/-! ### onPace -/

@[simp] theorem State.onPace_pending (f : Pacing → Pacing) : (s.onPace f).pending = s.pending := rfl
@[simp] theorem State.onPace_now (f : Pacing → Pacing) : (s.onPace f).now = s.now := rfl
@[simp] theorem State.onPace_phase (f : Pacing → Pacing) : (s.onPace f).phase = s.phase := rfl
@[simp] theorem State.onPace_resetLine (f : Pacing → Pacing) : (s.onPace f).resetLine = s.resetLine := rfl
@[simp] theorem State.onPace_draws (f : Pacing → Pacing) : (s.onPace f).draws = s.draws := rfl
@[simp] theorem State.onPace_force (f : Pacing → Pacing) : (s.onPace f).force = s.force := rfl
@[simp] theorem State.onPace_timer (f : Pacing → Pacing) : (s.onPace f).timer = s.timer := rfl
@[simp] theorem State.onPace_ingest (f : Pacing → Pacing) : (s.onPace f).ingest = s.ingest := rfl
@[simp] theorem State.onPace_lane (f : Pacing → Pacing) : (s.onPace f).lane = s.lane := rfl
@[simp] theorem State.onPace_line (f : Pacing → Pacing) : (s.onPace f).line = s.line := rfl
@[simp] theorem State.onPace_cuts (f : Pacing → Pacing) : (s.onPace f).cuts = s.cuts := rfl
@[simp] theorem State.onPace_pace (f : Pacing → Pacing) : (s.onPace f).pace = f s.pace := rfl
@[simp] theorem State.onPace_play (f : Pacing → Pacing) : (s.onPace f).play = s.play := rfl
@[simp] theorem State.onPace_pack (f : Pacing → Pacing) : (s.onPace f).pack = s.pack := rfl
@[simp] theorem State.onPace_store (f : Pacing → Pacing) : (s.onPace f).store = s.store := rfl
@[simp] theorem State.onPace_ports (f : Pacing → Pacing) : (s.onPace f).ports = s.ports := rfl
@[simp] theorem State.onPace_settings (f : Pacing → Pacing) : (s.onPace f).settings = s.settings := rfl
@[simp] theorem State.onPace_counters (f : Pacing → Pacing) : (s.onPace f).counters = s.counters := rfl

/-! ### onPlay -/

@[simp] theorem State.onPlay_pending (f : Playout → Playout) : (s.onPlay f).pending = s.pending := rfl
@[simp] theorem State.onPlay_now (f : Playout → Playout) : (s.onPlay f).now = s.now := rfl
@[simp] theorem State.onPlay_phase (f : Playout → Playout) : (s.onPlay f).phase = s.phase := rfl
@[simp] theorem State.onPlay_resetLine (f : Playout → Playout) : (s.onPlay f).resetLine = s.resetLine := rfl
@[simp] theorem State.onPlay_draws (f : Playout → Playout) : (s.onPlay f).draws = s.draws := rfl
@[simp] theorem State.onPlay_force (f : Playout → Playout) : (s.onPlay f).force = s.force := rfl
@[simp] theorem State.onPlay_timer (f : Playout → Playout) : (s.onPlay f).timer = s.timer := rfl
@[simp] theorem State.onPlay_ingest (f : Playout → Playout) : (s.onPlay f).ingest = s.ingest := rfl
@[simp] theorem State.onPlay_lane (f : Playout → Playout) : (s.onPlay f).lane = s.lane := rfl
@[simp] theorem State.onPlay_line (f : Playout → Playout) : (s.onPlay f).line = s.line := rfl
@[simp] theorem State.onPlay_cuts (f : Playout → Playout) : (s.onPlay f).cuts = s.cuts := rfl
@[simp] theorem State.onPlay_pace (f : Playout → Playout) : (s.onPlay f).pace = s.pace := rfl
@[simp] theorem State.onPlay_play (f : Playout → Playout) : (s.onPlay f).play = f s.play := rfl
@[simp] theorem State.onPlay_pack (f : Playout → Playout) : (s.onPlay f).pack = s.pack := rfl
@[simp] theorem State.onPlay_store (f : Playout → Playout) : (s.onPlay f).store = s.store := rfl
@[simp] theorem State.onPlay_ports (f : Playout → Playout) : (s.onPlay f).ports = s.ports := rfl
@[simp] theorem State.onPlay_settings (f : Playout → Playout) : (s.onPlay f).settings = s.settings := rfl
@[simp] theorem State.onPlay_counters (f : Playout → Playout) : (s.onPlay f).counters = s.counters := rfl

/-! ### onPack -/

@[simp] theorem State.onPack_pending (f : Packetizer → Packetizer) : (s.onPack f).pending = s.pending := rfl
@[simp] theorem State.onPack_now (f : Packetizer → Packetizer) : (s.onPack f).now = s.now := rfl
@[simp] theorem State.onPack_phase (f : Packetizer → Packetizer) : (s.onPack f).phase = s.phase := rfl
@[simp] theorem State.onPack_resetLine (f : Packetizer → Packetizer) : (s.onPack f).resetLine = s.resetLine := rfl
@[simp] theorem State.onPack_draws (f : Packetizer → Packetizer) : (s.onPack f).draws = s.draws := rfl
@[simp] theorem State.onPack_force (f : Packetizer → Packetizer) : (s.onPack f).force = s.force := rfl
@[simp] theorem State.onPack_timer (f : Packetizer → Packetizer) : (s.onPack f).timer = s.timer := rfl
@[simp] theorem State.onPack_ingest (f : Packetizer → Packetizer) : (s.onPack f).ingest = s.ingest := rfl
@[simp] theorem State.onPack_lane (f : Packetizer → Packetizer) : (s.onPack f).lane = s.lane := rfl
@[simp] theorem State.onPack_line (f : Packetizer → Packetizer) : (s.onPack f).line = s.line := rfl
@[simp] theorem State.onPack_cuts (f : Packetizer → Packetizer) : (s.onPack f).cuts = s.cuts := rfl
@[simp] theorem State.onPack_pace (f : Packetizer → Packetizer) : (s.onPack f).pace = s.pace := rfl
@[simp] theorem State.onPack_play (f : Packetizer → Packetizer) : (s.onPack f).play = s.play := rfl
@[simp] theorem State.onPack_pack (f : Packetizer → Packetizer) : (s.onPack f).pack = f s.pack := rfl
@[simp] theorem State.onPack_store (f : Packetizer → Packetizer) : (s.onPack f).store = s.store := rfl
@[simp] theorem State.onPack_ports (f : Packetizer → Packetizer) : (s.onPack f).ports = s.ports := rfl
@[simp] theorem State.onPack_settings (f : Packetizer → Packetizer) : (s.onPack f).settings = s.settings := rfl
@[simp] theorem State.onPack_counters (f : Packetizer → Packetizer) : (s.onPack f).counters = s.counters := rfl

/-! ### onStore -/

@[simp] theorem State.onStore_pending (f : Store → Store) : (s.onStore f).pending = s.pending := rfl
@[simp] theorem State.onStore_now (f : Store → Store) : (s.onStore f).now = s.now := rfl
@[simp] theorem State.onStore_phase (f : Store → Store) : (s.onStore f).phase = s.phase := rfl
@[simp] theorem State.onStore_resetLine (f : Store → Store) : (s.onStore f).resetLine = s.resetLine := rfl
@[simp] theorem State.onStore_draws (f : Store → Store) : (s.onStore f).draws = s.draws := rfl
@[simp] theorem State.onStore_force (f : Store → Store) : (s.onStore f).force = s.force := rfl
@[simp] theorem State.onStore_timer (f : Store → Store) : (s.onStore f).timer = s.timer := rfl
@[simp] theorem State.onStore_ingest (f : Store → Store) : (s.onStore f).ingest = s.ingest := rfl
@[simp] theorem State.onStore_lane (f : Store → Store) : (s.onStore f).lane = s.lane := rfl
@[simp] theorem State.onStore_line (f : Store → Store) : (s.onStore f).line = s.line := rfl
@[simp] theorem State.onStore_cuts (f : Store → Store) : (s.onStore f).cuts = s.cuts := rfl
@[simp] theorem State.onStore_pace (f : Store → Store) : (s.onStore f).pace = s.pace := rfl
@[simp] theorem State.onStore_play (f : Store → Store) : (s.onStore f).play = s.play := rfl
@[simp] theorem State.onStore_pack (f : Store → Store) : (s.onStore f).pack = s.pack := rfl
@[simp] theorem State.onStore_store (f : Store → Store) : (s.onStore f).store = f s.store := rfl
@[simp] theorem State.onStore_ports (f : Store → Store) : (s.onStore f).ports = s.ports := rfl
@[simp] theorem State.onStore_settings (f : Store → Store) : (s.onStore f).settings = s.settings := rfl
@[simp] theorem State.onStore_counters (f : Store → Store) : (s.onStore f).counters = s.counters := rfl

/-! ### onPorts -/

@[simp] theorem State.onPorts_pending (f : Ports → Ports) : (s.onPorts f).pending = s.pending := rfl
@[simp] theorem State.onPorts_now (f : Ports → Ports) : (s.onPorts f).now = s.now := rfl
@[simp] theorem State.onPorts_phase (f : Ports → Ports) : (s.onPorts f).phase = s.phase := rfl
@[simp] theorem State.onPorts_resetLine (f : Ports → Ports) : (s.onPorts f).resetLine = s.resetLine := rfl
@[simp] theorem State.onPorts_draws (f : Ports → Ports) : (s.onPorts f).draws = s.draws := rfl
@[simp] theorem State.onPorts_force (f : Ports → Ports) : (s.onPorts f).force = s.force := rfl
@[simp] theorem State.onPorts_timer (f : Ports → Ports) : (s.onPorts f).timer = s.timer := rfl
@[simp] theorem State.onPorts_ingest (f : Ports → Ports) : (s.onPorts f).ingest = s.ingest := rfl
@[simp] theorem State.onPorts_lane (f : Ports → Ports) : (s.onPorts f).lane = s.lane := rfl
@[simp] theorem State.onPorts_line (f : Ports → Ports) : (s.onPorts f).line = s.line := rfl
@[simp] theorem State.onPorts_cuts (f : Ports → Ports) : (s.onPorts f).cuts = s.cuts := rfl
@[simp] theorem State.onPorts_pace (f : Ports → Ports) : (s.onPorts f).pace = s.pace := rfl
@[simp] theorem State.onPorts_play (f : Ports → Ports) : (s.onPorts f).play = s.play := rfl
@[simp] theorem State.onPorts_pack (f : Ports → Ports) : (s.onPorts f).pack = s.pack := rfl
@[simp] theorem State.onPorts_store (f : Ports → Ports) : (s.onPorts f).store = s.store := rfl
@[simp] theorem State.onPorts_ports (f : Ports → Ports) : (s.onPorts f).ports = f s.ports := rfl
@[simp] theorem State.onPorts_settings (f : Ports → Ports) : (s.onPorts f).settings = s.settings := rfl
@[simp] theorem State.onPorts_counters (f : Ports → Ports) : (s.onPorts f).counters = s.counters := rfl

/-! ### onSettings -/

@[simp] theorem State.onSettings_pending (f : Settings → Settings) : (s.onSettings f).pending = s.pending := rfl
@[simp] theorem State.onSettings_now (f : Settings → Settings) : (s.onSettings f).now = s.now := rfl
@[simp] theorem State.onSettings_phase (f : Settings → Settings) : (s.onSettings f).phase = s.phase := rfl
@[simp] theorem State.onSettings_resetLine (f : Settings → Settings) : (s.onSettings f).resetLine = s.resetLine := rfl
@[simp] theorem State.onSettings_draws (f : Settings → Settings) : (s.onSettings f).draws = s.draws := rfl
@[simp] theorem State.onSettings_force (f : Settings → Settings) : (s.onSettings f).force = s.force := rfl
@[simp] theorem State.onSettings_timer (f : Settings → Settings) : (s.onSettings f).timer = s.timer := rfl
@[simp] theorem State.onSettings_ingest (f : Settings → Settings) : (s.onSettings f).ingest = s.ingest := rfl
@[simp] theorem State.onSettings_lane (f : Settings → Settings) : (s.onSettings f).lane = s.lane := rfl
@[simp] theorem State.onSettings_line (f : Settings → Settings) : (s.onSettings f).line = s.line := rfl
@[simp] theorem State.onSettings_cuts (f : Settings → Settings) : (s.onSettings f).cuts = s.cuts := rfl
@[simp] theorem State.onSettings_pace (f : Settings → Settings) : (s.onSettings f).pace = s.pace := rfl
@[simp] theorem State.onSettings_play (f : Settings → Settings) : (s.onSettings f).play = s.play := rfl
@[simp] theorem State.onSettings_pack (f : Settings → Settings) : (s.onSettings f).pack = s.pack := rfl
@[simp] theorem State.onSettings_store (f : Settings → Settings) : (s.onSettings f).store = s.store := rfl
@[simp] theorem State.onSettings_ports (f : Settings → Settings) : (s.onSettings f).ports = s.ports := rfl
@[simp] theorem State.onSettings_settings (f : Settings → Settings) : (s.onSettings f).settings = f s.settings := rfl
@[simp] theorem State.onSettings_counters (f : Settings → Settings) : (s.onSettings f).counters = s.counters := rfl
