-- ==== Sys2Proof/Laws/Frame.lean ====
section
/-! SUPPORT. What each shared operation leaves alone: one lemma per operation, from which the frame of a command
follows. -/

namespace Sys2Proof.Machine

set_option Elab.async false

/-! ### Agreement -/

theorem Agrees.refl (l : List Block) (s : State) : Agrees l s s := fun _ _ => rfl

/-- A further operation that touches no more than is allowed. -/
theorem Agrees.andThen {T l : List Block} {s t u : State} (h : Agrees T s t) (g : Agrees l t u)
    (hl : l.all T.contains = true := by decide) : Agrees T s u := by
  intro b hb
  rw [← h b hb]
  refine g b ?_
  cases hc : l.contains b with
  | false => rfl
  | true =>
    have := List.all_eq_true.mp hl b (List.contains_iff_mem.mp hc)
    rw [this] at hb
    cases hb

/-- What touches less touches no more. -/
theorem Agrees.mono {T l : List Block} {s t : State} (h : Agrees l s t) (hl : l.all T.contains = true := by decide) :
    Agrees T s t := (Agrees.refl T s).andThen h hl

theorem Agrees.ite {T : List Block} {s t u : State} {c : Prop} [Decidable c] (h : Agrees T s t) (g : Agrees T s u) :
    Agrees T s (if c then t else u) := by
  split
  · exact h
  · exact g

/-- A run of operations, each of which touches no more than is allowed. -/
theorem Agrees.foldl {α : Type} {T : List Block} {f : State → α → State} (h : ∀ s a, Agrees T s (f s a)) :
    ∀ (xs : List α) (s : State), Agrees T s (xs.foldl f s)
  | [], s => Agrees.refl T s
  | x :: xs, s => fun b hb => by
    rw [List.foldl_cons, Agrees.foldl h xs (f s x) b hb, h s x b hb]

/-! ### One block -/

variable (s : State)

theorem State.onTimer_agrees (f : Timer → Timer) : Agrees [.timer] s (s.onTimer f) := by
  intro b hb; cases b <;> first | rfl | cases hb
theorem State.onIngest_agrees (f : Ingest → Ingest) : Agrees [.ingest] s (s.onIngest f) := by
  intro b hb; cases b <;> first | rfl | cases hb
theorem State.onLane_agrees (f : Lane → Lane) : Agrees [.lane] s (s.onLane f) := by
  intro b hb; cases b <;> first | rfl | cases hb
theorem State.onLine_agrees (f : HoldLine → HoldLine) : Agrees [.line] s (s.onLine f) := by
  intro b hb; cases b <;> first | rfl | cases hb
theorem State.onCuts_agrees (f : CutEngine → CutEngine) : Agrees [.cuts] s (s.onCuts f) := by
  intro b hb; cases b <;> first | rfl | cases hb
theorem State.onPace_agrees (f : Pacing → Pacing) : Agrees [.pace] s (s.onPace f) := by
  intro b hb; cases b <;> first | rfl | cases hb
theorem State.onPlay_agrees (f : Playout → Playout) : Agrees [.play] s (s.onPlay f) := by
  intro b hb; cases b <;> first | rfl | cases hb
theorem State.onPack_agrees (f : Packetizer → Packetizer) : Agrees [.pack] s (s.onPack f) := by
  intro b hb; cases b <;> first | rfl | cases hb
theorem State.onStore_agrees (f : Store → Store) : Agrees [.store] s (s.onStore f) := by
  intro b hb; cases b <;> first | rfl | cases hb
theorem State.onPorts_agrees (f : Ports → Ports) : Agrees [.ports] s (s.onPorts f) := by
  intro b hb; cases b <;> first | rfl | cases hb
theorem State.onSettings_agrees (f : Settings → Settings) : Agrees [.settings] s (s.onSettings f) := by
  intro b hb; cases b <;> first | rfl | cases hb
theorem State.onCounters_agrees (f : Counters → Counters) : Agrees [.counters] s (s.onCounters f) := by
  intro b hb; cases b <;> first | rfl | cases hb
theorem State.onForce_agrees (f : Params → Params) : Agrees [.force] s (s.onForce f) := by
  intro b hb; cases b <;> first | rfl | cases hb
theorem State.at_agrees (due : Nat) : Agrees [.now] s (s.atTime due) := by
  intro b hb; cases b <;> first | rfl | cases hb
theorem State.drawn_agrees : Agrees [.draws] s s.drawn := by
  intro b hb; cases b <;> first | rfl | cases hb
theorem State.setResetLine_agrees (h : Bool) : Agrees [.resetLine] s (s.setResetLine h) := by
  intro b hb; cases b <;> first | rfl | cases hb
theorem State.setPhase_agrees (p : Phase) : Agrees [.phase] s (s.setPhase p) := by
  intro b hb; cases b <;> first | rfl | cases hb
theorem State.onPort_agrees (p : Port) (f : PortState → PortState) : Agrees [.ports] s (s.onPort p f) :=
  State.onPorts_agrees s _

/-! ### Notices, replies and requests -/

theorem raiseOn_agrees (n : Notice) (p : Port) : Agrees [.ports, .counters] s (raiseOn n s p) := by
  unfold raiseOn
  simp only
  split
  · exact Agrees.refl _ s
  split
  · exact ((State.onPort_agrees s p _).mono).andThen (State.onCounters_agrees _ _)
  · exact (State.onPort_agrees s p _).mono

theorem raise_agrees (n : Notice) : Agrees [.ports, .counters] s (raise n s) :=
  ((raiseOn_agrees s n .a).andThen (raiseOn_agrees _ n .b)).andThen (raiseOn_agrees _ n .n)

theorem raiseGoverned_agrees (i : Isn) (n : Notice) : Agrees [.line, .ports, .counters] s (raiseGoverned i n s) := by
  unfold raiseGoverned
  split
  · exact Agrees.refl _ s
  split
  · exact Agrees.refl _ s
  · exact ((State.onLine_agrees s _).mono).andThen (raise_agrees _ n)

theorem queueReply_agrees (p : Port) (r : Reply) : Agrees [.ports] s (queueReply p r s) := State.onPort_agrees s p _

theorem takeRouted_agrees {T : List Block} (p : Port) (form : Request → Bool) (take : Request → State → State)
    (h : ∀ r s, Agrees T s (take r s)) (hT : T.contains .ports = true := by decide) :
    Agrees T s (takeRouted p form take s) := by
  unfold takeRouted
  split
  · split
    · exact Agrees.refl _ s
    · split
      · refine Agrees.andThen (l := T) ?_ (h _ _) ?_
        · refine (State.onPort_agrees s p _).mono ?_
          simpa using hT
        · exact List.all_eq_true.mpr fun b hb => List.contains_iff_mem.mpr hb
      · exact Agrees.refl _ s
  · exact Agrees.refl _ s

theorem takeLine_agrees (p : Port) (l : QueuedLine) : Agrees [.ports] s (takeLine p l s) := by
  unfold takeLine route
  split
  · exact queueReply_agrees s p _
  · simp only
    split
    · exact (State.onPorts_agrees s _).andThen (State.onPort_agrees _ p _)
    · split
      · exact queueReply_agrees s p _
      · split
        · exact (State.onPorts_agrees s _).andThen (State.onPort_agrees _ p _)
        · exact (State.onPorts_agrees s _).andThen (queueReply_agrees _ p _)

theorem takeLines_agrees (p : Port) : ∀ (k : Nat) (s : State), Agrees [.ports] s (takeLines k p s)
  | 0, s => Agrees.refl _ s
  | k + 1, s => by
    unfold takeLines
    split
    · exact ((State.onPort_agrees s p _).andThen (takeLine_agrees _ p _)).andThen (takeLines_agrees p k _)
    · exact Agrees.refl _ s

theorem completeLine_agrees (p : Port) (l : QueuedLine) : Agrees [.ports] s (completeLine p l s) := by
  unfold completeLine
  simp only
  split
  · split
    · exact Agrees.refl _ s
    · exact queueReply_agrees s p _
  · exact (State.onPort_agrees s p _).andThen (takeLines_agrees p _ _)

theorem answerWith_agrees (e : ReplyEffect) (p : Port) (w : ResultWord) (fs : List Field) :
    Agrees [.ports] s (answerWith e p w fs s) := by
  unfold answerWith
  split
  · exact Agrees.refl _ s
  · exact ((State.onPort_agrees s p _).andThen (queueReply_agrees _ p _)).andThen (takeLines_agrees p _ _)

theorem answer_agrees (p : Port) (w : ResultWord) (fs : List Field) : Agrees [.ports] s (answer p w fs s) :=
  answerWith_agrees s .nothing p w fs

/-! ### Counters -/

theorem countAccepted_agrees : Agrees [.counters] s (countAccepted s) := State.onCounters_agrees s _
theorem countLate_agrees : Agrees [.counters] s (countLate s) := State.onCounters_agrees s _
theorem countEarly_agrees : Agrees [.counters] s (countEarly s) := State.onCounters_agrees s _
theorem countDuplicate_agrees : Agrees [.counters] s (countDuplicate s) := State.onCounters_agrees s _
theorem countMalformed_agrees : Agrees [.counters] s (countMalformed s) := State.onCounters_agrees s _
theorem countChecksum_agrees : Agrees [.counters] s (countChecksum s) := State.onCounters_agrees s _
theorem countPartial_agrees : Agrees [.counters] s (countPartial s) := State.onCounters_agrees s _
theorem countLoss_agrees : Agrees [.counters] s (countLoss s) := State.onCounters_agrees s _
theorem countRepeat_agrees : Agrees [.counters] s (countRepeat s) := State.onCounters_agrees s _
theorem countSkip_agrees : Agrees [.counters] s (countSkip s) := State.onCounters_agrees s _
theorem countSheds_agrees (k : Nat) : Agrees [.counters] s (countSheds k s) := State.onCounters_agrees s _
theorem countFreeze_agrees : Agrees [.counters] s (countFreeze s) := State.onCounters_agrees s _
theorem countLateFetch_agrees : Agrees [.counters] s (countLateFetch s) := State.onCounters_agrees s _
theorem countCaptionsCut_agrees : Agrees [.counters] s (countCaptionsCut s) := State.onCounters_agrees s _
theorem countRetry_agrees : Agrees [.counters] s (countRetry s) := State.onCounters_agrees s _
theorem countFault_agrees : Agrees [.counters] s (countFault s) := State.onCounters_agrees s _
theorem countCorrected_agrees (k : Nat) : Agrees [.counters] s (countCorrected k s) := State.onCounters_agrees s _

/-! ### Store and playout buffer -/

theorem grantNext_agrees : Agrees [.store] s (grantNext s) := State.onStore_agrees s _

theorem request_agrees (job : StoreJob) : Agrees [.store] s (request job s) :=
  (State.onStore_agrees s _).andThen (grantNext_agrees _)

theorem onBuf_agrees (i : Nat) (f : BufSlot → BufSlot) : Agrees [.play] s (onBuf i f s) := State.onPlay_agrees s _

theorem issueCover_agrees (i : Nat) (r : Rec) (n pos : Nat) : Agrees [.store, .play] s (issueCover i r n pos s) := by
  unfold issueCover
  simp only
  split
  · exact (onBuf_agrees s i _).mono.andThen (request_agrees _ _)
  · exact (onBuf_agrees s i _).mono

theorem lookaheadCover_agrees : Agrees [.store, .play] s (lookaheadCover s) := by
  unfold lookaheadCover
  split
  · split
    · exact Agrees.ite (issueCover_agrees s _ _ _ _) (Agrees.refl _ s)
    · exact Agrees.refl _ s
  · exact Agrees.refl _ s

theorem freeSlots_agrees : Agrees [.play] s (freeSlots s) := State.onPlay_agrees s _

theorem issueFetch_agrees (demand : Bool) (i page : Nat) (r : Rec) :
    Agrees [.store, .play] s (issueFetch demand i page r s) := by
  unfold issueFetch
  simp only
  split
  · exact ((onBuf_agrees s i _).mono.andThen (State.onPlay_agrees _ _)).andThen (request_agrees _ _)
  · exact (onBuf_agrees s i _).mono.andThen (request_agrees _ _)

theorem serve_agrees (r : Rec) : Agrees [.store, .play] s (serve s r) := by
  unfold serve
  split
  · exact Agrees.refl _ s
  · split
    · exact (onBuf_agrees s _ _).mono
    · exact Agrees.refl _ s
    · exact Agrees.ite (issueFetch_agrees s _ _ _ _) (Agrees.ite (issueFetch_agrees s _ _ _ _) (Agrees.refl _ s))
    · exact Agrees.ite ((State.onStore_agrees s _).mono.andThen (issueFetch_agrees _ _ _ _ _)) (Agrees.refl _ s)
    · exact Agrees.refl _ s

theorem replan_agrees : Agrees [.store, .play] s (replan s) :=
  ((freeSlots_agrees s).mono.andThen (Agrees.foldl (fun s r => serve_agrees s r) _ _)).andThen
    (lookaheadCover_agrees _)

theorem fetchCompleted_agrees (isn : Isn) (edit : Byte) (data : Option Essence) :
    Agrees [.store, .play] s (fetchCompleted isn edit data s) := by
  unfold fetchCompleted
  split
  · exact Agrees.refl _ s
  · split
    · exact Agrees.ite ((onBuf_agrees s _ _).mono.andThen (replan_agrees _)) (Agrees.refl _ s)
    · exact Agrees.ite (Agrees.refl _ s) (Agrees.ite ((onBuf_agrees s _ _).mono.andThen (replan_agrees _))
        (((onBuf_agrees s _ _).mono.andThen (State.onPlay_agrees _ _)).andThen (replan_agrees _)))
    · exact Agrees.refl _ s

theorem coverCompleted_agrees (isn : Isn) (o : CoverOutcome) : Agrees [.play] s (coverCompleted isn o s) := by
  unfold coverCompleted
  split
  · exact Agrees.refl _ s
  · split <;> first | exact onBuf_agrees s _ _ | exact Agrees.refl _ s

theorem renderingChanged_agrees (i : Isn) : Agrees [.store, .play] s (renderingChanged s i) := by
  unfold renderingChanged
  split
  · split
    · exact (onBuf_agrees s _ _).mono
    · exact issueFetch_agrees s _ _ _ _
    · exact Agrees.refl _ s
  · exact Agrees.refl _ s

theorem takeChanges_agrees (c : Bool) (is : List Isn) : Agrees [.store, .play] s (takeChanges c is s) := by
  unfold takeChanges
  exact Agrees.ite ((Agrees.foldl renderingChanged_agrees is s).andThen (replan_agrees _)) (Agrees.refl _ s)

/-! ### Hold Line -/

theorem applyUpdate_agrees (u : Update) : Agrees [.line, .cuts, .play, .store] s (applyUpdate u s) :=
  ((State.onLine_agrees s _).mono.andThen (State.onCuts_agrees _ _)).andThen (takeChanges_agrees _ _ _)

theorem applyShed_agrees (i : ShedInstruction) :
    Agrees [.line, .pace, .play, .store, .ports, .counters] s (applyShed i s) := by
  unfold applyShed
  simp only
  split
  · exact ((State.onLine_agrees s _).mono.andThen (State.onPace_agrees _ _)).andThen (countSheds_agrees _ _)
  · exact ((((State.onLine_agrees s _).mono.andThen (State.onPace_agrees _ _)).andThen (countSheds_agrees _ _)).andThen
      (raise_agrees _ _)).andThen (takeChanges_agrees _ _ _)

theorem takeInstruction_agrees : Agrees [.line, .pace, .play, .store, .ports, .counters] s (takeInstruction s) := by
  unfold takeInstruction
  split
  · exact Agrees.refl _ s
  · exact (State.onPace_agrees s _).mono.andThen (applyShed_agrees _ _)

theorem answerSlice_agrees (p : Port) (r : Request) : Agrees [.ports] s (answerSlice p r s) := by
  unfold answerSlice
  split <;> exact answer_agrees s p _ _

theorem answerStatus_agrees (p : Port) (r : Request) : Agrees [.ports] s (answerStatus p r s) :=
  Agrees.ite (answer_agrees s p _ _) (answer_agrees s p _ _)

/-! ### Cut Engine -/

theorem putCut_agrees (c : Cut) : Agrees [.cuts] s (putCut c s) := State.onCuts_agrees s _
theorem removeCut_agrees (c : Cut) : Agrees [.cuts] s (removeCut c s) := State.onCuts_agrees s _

+-------+

**What you are asked to do**:
From the entries above, give again exactly the lines running from the line with "theorem countEarly_agrees : Agrees" to the line with "theorem countFreeze_agrees : Agrees"; include both of those lines.

**Written solution**:
theorem countEarly_agrees : Agrees [.counters] s (countEarly s) := State.onCounters_agrees s _
theorem countDuplicate_agrees : Agrees [.counters] s (countDuplicate s) := State.onCounters_agrees s _
theorem countMalformed_agrees : Agrees [.counters] s (countMalformed s) := State.onCounters_agrees s _
theorem countChecksum_agrees : Agrees [.counters] s (countChecksum s) := State.onCounters_agrees s _
theorem countPartial_agrees : Agrees [.counters] s (countPartial s) := State.onCounters_agrees s _
theorem countLoss_agrees : Agrees [.counters] s (countLoss s) := State.onCounters_agrees s _
theorem countRepeat_agrees : Agrees [.counters] s (countRepeat s) := State.onCounters_agrees s _
theorem countSkip_agrees : Agrees [.counters] s (countSkip s) := State.onCounters_agrees s _
theorem countSheds_agrees (k : Nat) : Agrees [.counters] s (countSheds k s) := State.onCounters_agrees s _
theorem countFreeze_agrees : Agrees [.counters] s (countFreeze s) := State.onCounters_agrees s _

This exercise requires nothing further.